TASK INSTRUCTIONS: Write out the whole listing, matching it exactly.

◆ ◆ ◆ ◆

-- ==== Sys2Proof/Machine/Ops.lean ====
section
/-! DEFINITION. The operations the commands share: the arithmetic of rules R13 to R18, the PinSafetyController (`40_pin_safety.md`), the
countdown operations (rules R183 and R184), the polled generator (rule R144) and the two forced transitions (rules R262 and R269), which are
all the block has in place of taking an exception. Nothing is saved, so there is no return operation (rule R270). -/
namespace Sys2Proof
namespace Machine

/-- `clamp_freq(f)` of rule R13. -/
def clampFreq (p : Params) (f : Half) : Half :=
  if f < p.fMin then p.fMin else if p.fMax < f then p.fMax else f

/-- `half_period(f)` of rule R14, in ms: the quotient is rounded toward zero. -/
def halfPeriod (p : Params) (f : Half) : Nat :=
  max Config.minHalfPeriod (Config.halfPeriodNum / (clampFreq p f).toNat)

/-- A duration added to a time wraps modulo 2^32 (rule R15). -/
def afterMs (t : Word) (ms : Nat) : Word := t + BitVec.ofNat 32 ms

/-- The elapsed time of the debounce filter is a modular difference (rule R15). -/
def elapsedMs (now since : Word) : Word := now - since

/-- `sat_sub_1000(r)` of rule R16. -/
def satSub1000 (r : Word) : Word := if 1000#32 ≤ r then r - 1000#32 else 0#32

/-- The configured duration of rule R16: `zext_32(T) * 1000`. -/
def durationMs (m : Mode) : Word := m.defaultTimeoutSeconds.setWidth 32 * 1000#32

/-- `clamp_rpm(r)` of rule R18: there is no lower clamp. -/
def clampRpm (p : Params) (r : Half) : Half := if p.rpmMax < r then p.rpmMax else r

/-- `checksum(id, cmd, lsb, msb)` of rule R17, the sum taken in unbounded integers. -/
def checksum (id cmd lsb msb : Byte) : Byte :=
  BitVec.ofNat 8 ((0x100 - ((id.toNat + cmd.toNat + lsb.toNat + msb.toNat) &&& 0xFF)) &&& 0xFF)

/-- `trace += e` of rule R11. -/
def logPin (e : PinEvent) (s : State) : State := { s with pinTrace := s.pinTrace ++ [e] }

/-- Whether `wave_stop` has a running waveform channel to stop (rule R121). -/
def channelToStop (s : State) : Bool := decide (s.params.waveBackend = .channel) && s.chRunning

/-- `wave_stop()` of rule R121. The settling delay is the event `settle` and no advance of time (rule R125). -/
def waveStop (s : State) : State :=
  { s with
    pinTrace := s.pinTrace ++ (if channelToStop s then [.waveStop, .settle] else [.waveStop])
    chRunning := if channelToStop s then false else s.chRunning
    waveformPhase := false
    outputLevel := false }

/-- `to_high_impedance()` of rule R122. -/
def toHighImpedance (s : State) : State :=
  logPin .setHiZ { waveStop s with pinState := .hiZ }

/-- `to_driven_low()` of rule R123. -/
def toDrivenLow (s : State) : State :=
  logPin .setDrivenLow { waveStop s with pinState := .drivenLow }

/-- The channel's `start(fc, duty=50)` (rules R124 and R149). -/
def startChannel (fc : Half) (s : State) : State :=
  { s with chFreqHz := fc, chDuty := Config.duty, chRunning := true }

/-- The start of the polled wave in its low half-period (rule R124). -/
def startPolled (fc : Half) (s : State) : State :=
  { s with
    waveformPhase := false
    outputLevel := false
    nextToggleMs := afterMs s.nowMs (halfPeriod s.params fc) }

/-- `to_active_waveform(f)` of rule R124. -/
def toActiveWaveform (f : Half) (s : State) : State :=
  let fc := clampFreq s.params f
  let stopped := { waveStop s with pinState := .activeWaveform }
  let started := match s.params.waveBackend with
    | .channel => startChannel fc stopped
    | .polled => startPolled fc stopped
  logPin (.waveStart fc) started

/-- The pair of writes that every operation taking the output away makes: `S.armed <- 0` and `S.current_frequency_hz <- 0`. -/
def disarm (s : State) : State := { s with armed := false, currentFrequencyHz := 0#16 }

/-- `cancel_countdown()` of rule R183. -/
def cancelCountdown (s : State) : State :=
  { s with tickArmed := false, expiryArmed := false, remainingMs := 0#32, timeoutExpired := false }

/-- Entry `idx` of `MODE_TABLE`. Outside the table, which no run reaches (rule R29), it is the entry of zeros, "no waveform" and "unlimited"
(log entry 8). -/
def modeAt (p : Params) (idx : Half) : Mode := p.modes.getD idx.toNat ⟨0#16, 0#16, 0#16⟩

/-- The three conditions of `start_or_restart_countdown` (rule R184): `RUNNING`, the limit flag, and a duration above 0. `armed` is not one. -/
def countdownRuns (s : State) : Bool :=
  decide (s.msmState = .running) && s.limitEnabled && decide (0#16 < (modeAt s.params s.activeModeIndex).defaultTimeoutSeconds)

/-- `start_or_restart_countdown()` of rule R184. -/
def startOrRestartCountdown (s : State) : State :=
  if countdownRuns s then
    { s with
      remainingMs := durationMs (modeAt s.params s.activeModeIndex)
      timeoutExpired := false
      tickArmed := true
      tickNextMs := afterMs s.nowMs Config.tickPeriodMs
      expiryArmed := true
      expiryDeadlineMs := s.nowMs + durationMs (modeAt s.params s.activeModeIndex) }
  else cancelCountdown s

/-- `gen_tick()` of rule R144: the comparison is the plain unsigned one, and one flip at most (rule R145). -/
def genTick (s : State) : State :=
  let flips := decide (s.nextToggleMs ≤ s.nowMs)
  let phase := if flips then !s.waveformPhase else s.waveformPhase
  { s with
    waveformPhase := phase
    nextToggleMs := if flips then afterMs s.nextToggleMs (halfPeriod s.params s.currentFrequencyHz) else s.nextToggleMs
    outputLevel := phase && s.armed }

/-- The output side of the interlock trip (rules R195 and R269): the waveform is stopped, then the pin is driven low. -/
def tripOutput (s : State) : State := disarm (toDrivenLow s)

/-- The interlock trip of a blocked `TICK` in `RUNNING` (rule R195): a second trip only cancels the countdown again. -/
def interlockTrip (s : State) : State := cancelCountdown (if s.armed then tripOutput s else s)

/-- `on_timeout_expired()` of rule R196: the forced transition to `ON_EXPIRY_TARGET` (rule R198). -/
def timeoutTransition (s : State) : State :=
  let out := match s.params.onExpiryTarget with
    | .standby => { toDrivenLow s with msmState := .standby }
    | .safe => { toHighImpedance s with msmState := .safe }
  { cancelCountdown (disarm out) with indicatorHz := 0#16 }

end Machine
end Sys2Proof
end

◆ ◆ ◆ ◆

PROBLEM SOLUTION:
-- ==== Sys2Proof/Machine/Ops.lean ====
section
/-! DEFINITION. The operations the commands share: the arithmetic of rules R13 to R18, the PinSafetyController (`40_pin_safety.md`), the
countdown operations (rules R183 and R184), the polled generator (rule R144) and the two forced transitions (rules R262 and R269), which are
all the block has in place of taking an exception. Nothing is saved, so there is no return operation (rule R270). -/
namespace Sys2Proof
namespace Machine

/-- `clamp_freq(f)` of rule R13. -/
def clampFreq (p : Params) (f : Half) : Half :=
  if f < p.fMin then p.fMin else if p.fMax < f then p.fMax else f

/-- `half_period(f)` of rule R14, in ms: the quotient is rounded toward zero. -/
def halfPeriod (p : Params) (f : Half) : Nat :=
  max Config.minHalfPeriod (Config.halfPeriodNum / (clampFreq p f).toNat)

/-- A duration added to a time wraps modulo 2^32 (rule R15). -/
def afterMs (t : Word) (ms : Nat) : Word := t + BitVec.ofNat 32 ms

/-- The elapsed time of the debounce filter is a modular difference (rule R15). -/
def elapsedMs (now since : Word) : Word := now - since

/-- `sat_sub_1000(r)` of rule R16. -/
def satSub1000 (r : Word) : Word := if 1000#32 ≤ r then r - 1000#32 else 0#32

/-- The configured duration of rule R16: `zext_32(T) * 1000`. -/
def durationMs (m : Mode) : Word := m.defaultTimeoutSeconds.setWidth 32 * 1000#32

/-- `clamp_rpm(r)` of rule R18: there is no lower clamp. -/
def clampRpm (p : Params) (r : Half) : Half := if p.rpmMax < r then p.rpmMax else r

/-- `checksum(id, cmd, lsb, msb)` of rule R17, the sum taken in unbounded integers. -/
def checksum (id cmd lsb msb : Byte) : Byte :=
  BitVec.ofNat 8 ((0x100 - ((id.toNat + cmd.toNat + lsb.toNat + msb.toNat) &&& 0xFF)) &&& 0xFF)

/-- `trace += e` of rule R11. -/
def logPin (e : PinEvent) (s : State) : State := { s with pinTrace := s.pinTrace ++ [e] }

/-- Whether `wave_stop` has a running waveform channel to stop (rule R121). -/
def channelToStop (s : State) : Bool := decide (s.params.waveBackend = .channel) && s.chRunning

/-- `wave_stop()` of rule R121. The settling delay is the event `settle` and no advance of time (rule R125). -/
def waveStop (s : State) : State :=
  { s with
    pinTrace := s.pinTrace ++ (if channelToStop s then [.waveStop, .settle] else [.waveStop])
    chRunning := if channelToStop s then false else s.chRunning
    waveformPhase := false
    outputLevel := false }

/-- `to_high_impedance()` of rule R122. -/
def toHighImpedance (s : State) : State :=
  logPin .setHiZ { waveStop s with pinState := .hiZ }

/-- `to_driven_low()` of rule R123. -/
def toDrivenLow (s : State) : State :=
  logPin .setDrivenLow { waveStop s with pinState := .drivenLow }

/-- The channel's `start(fc, duty=50)` (rules R124 and R149). -/
def startChannel (fc : Half) (s : State) : State :=
  { s with chFreqHz := fc, chDuty := Config.duty, chRunning := true }

/-- The start of the polled wave in its low half-period (rule R124). -/
def startPolled (fc : Half) (s : State) : State :=
  { s with
    waveformPhase := false
    outputLevel := false
    nextToggleMs := afterMs s.nowMs (halfPeriod s.params fc) }

/-- `to_active_waveform(f)` of rule R124. -/
def toActiveWaveform (f : Half) (s : State) : State :=
  let fc := clampFreq s.params f
  let stopped := { waveStop s with pinState := .activeWaveform }
  let started := match s.params.waveBackend with
    | .channel => startChannel fc stopped
    | .polled => startPolled fc stopped
  logPin (.waveStart fc) started

/-- The pair of writes that every operation taking the output away makes: `S.armed <- 0` and `S.current_frequency_hz <- 0`. -/
def disarm (s : State) : State := { s with armed := false, currentFrequencyHz := 0#16 }

/-- `cancel_countdown()` of rule R183. -/
def cancelCountdown (s : State) : State :=
  { s with tickArmed := false, expiryArmed := false, remainingMs := 0#32, timeoutExpired := false }

/-- Entry `idx` of `MODE_TABLE`. Outside the table, which no run reaches (rule R29), it is the entry of zeros, "no waveform" and "unlimited"
(log entry 8). -/
def modeAt (p : Params) (idx : Half) : Mode := p.modes.getD idx.toNat ⟨0#16, 0#16, 0#16⟩

/-- The three conditions of `start_or_restart_countdown` (rule R184): `RUNNING`, the limit flag, and a duration above 0. `armed` is not one. -/
def countdownRuns (s : State) : Bool :=
  decide (s.msmState = .running) && s.limitEnabled && decide (0#16 < (modeAt s.params s.activeModeIndex).defaultTimeoutSeconds)

/-- `start_or_restart_countdown()` of rule R184. -/
def startOrRestartCountdown (s : State) : State :=
  if countdownRuns s then
    { s with
      remainingMs := durationMs (modeAt s.params s.activeModeIndex)
      timeoutExpired := false
      tickArmed := true
      tickNextMs := afterMs s.nowMs Config.tickPeriodMs
      expiryArmed := true
      expiryDeadlineMs := s.nowMs + durationMs (modeAt s.params s.activeModeIndex) }
  else cancelCountdown s

/-- `gen_tick()` of rule R144: the comparison is the plain unsigned one, and one flip at most (rule R145). -/
def genTick (s : State) : State :=
  let flips := decide (s.nextToggleMs ≤ s.nowMs)
  let phase := if flips then !s.waveformPhase else s.waveformPhase
  { s with
    waveformPhase := phase
    nextToggleMs := if flips then afterMs s.nextToggleMs (halfPeriod s.params s.currentFrequencyHz) else s.nextToggleMs
    outputLevel := phase && s.armed }

/-- The output side of the interlock trip (rules R195 and R269): the waveform is stopped, then the pin is driven low. -/
def tripOutput (s : State) : State := disarm (toDrivenLow s)

/-- The interlock trip of a blocked `TICK` in `RUNNING` (rule R195): a second trip only cancels the countdown again. -/
def interlockTrip (s : State) : State := cancelCountdown (if s.armed then tripOutput s else s)

/-- `on_timeout_expired()` of rule R196: the forced transition to `ON_EXPIRY_TARGET` (rule R198). -/
def timeoutTransition (s : State) : State :=
  let out := match s.params.onExpiryTarget with
    | .standby => { toDrivenLow s with msmState := .standby }
    | .safe => { toHighImpedance s with msmState := .safe }
  { cancelCountdown (disarm out) with indicatorHz := 0#16 }

end Machine
end Sys2Proof
end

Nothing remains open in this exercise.